Yucheng Wang
I am a second-year master's student at ETH Zürich, majoring in Computer Science with a specialization in Machine Intelligence. My research focuses on multimodal large language models, with a particular emphasis on audio. I obtained my Bachelor's degree in Computer Science at Columbia University and City University of Hong Kong in 2024, as part of the Joint Bachelor's Degree Program between these two institutions. Previously, I interned at Tencent AI Lab and AISpeech.
MSc CS @ ETH Zürich
Multimodal LLMs (Speech/Audio)
Suzhou · Hong Kong · New York · Zürich
Selected Publications
COMPOSE AND FUSE: Revisiting the Foundational Bottlenecks in Multimodal Reasoning
Accepted at ICLR 2026
A Survey on Speech Large Language Models for Understanding
IEEE Journal of Selected Topics in Signal Processing (JSTSP), 2025
Making Sense of Post-match Fan Behaviors in the Online Football Communities
Proceedings of the 2023 CHI Conference on Human Factors in Computing Systems
Selected Projects
Course projects and applied research systems.

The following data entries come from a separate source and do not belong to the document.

/-- A request reaches its home, which walks the page tables for it and counts it in the order of arrival (R107, R115, R492). A
context that the slice does not know to be alive is asked about first (R56). -/
def State.arrive (s : State) (o : Op) (k : AccKind) (va : Nat) (no : State → Fail → State) : State :=
  match s.ctxView (homeOf va) o.ctx o.cgen with
  | .ask => s
  | .dead => s.dropOp o.id
  | .alive =>
    match s.judge o k va with
    | (s, .error f) => no s f
    | (s, .ok t) =>
      if s.turnsBack o t then s.answer { o with tr := some t } .follow none
      else { s with nextId := s.nextId + 1 }.putOp { o with tr := some t, arr := s.nextId }

/-- TRANSLATION_WALK (R107): of a request that nothing on its route or of its strand holds back (R136, R137, R143). -/
def execTranslationWalk (id : Nat) (s : State) : Out :=
  match findOp id s.ops with
  | none => .next s
  | some o =>
    if o.tr.isSome || s.blocked o then .next s
    else
      match o.req, o.stage with
      | .acc a, .ni => .next (s.arrive o a.kind a.va (fun s f => s.refuse o a f))
      | .sum a _, .ni => .next (s.arrive o a.kind a.va (fun s f => s.refuse o a f))
      | .stfg a _, .home => .next (s.arrive o a.kind a.va (fun s f => s.refuse o a f))
      | .pref _ va, .ni => .next (s.arrive o .load va (fun s _ => s.giveUp o))
      | _, _ => .next s

/-- A path word that has been injected: its destination home judges it by DTOK and the access tables alone, whatever has become of its
sender's context (R40, R51, R490). -/
def Op.carried (o : Op) : Bool :=
  match o.req with
  | .word _ _ _ _ _ _ => o.stage == .home
  | _ => false

/-- CONTEXT_EXPIRY_QUERY: an authority asks the context table, whose answer sets its copy or ends the requests of a context
that was not alive (R56). -/
def execContextExpiryQuery (cl ctx : Nat) (s : State) : Out :=
  let c := s.ctx ctx
  if c.granted && decide (s.gt < c.e) then
    let k := s.cluster cl
    .next (s.setCluster cl { k with ctxE := k.ctxE.set ctx c.e })
  else
    .next { s with ops := s.ops.filter (fun o => !(o.ctx == ctx && decide (ctx < 65536) && o.dst == pCl cl && o.stage != .answered && !o.carried)) }

/-! ## The pool's snoop filter (R125, R126, R472) -/

/-- Every cached copy of a pool line goes, of every class, after a write-back: of L1s, stream buffers, RDCs, the L2 and answers on
their way (R126). -/
def State.snoopOut (s : State) (p : Nat) : State :=
  let s := s.purge p
  let other (l : Line) : Bool := l.pline != p
  { s with
    cores := s.cores.map (fun (x : Nat × Core) => (x.1, { x.2 with
      l1d := x.2.l1d.filter other, l1i := x.2.l1i.filter other
      streams := x.2.streams.map (fun (y : Nat × Stream) => (y.1, { y.2 with entries := y.2.entries.filter (fun e => e.2.2.all other) })) }))
    dies := s.dies.map (fun (x : Nat × Die) => (x.1, { x.2 with rdc := x.2.rdc.filter other }))
    clusters := s.clusters.map (fun (x : Nat × Cluster) => (x.1, { x.2 with l2 := x.2.l2.filter (fun l => l.pline != p) }))
    ops := s.ops.map (Op.loseLines (fun l => !other l))
    snoop := s.snoop.filter (· != p) }

/-- BACK_INVALIDATE_SNOOP (R126): answered at once for an untracked line, else after the copies have gone. -/
def execBackInvalidateSnoop (line : Nat) (s : State) : Out :=
  if !decide (line ∈ s.snoop) || s.lineBusy line then .next s else .next (s.snoopOut line)

/-- SNOOP_FILTER_EVICTION (R126, R472): the least recently filled entry of a full filter goes. -/
def execSnoopFilterEviction (s : State) : Out :=
  match s.snoop with
  | p :: _ =>
    if s.snoop.length < snoopCap || s.lineBusy p then .next s
    else .next { s.snoopOut p with snoopEvict := s.snoopEvict + 1 }
  | [] => .next s

/-! ## The directory (R114, R115) -/

/-- Group bits of some clusters (R114). -/
def groupBits (cs : List Nat) : Nat := cs.foldl (fun v c => v ||| 2 ^ (c / 8)) 0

Identity-Preserving Comic Story Generator
Course project for COMS4995 Applied Computer Vision at Columbia University. The system combines StableIdentity with Stable Diffusion XL to generate personalized comic stories with identity-preserved images.

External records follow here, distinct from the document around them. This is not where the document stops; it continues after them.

/-- The operation of a job on the elements of its sources, in the order d, a, s where it reads them (R310 to R318).
Gathers and scatters are performed apart. -/
def vCompute (j : Job) (tick : Nat) (src : Nat → Nat → List Nat) : VRes :=
  let n := vfN j.fmt
  match tyOf (j.fmt % 16), tyOf (bits j.fmt 7 4) with
  | some t, u =>
    let rm := j.rm
    let w := t.w
    let bin (o : V2) : VRes := .tile w (joinRes (List.zipWith (v2El o t rm) (src 0 w) (src 1 w)))
    let pure (f : Nat → Nat) : VRes := .tile w ((src 0 w).map f, 0)
    let trans (o : VT) : VRes := match t with
      | .float f => .tile w (joinRes ((src 0 w).zipIdx.map (fun x => vTransEl o f rm x.1 (tick + x.2))))
      | _ => ⟨none, none, 0⟩
    match j.instr with
    | .vadd _ _ _ _ => bin .add
    | .vsub _ _ _ _ => bin .sub
    | .vmul _ _ _ _ => bin .mul
    | .vmin _ _ _ _ => bin .min
    | .vmax _ _ _ _ => bin .max
    | .vand _ _ _ _ => bin .and
    | .vor _ _ _ _ => bin .or
    | .vxor _ _ _ _ => bin .xor
    | .vfma _ _ _ _ =>
      .tile w (joinRes (((src 0 w).zip ((src 1 w).zip (src 2 w))).map (fun x => vFmaEl t rm x.1 x.2.1 x.2.2)))
    | .vsel _ _ _ _ =>
      .tile w (((src 0 w).zip ((src 1 w).zip (src 2 w))).map (fun x => if x.2.2 ≠ 0 then x.1 else x.2.1), 0)
    | .vabs _ _ _ => pure (vSignEl false t)
    | .vneg _ _ _ => pure (vSignEl true t)
    | .vmov _ _ _ => pure id
    | .vbcast _ _ _ => .tile w (List.replicate n (j.opA.toNat % 2 ^ w), 0)
    | .vshl _ _ _ c => pure (vShiftEl true false w c)
    | .vshr _ sx _ _ c => pure (vShiftEl false sx w c)
    | .vcmp _ cnt cc _ _ _ =>
      let rs := List.zipWith (vCmpEl cc t) (src 0 w) (src 1 w)
      let fl := rs.foldl (fun a r => a ||| r.2) 0
      if cnt then ⟨none, some (wd (rs.filter (·.1)).length), fl⟩
      else .tile w (rs.map (fun r => if r.1 then 2 ^ w - 1 else 0), fl)
    | .vsum _ _ _ =>
      let r := treeReduce (v2El .add t rm) 13 (src 0 w)
      ⟨none, some (redWord t r.1), r.2⟩
    | .vmaxr _ _ _ =>
      let r := treeReduce (v2El .max t rm) 13 (src 0 w)
      ⟨none, some (redWord t r.1), r.2⟩
    | .vrcp _ _ _ => trans .rcp
    | .vrsq _ _ _ => trans .rsq
    | .vexp2 _ _ _ => trans .exp2
    | .vlog2 _ _ _ => trans .log2
    | .vtanh _ _ _ => trans .tanh
    | .vcvt _ sat _ _ =>
      match u with
      | some u => .tile u.w (joinRes ((src 0 w).map (vCvtEl sat t u rm)))
      | none => ⟨none, none, 0⟩
    | .vshuf _ _ _ _ =>
      let a := src 0 w
      .tile w ((src 1 16).map (fun i => if i < n then a.getD i 0 else 0), 0)
    | .vscale _ _ _ _ =>
      match t with
      | .float f =>
        let sc := src 1 8
        .tile w (joinRes ((src 0 w).zipIdx.map (fun x => vScaleEl f rm x.1 (sc.getD (x.2 / 32) 0))))
      | _ => ⟨none, none, 0⟩
    | _ => ⟨none, none, 0⟩
  | none, _ => ⟨none, none, 0⟩

/-! ## Issue (R304, R305, R449, R480) -/

/-- An operand: handle, bits of its elements, how many. -/
structure VOp where
  h : Handle
  w : Nat
  n : Nat

/-- A source or destination operand that overruns its tile or whose handle is unset (R304). -/
def State.vOpBad (s : State) (dst : Bool) (o : VOp) : Bool := s.handleBad o.h 1 dst || decide (32768 < o.w * o.n)

/-- The source tile of a handle. -/
def srcTile (h : Word) : Nat := hBase h + hCP h
/-- The destination tile of a handle. -/
def dstTile (h : Word) : Nat := hBase h + hPP h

Refined Prototypical Network for Hierarchical Few-shot Image Classification
Course project for COMS4995 Neural Networks & Deep Learning at Columbia. We revised the prototypical network to generalize to unseen classes in hierarchical few-shot image classification.
Reddit Visualizer
Extended visualization system for the Final Year Project on online community user behavior patterns. This work supports the CHI 2023 publication and was selected as a CityU Outstanding Academic Paper in 2022.
Mahjong Legend [麻雀传奇]
Group project for CS3343 Software Engineering Practice at CityU. A single-player mahjong game based on Hong Kong rules, designed for beginners with an AI opponent.
Message Animation: a Facial Animation based Instant Messaging App
Group project for CS3483 Multimodal Interface Design at CityU. The app converts vocal or text messages into expressive cartoon animations for richer messaging.
Daily Hang Seng Index Trend Prediction applying Deep Learning
Research mentoring study on predicting daily Hang Seng Index trends using LSTM and its variants.
Music
Original compositions and experiments.
Escape Nowhere
Original beat. Waking up from the indulgence of your dreams and face the repression of your real life.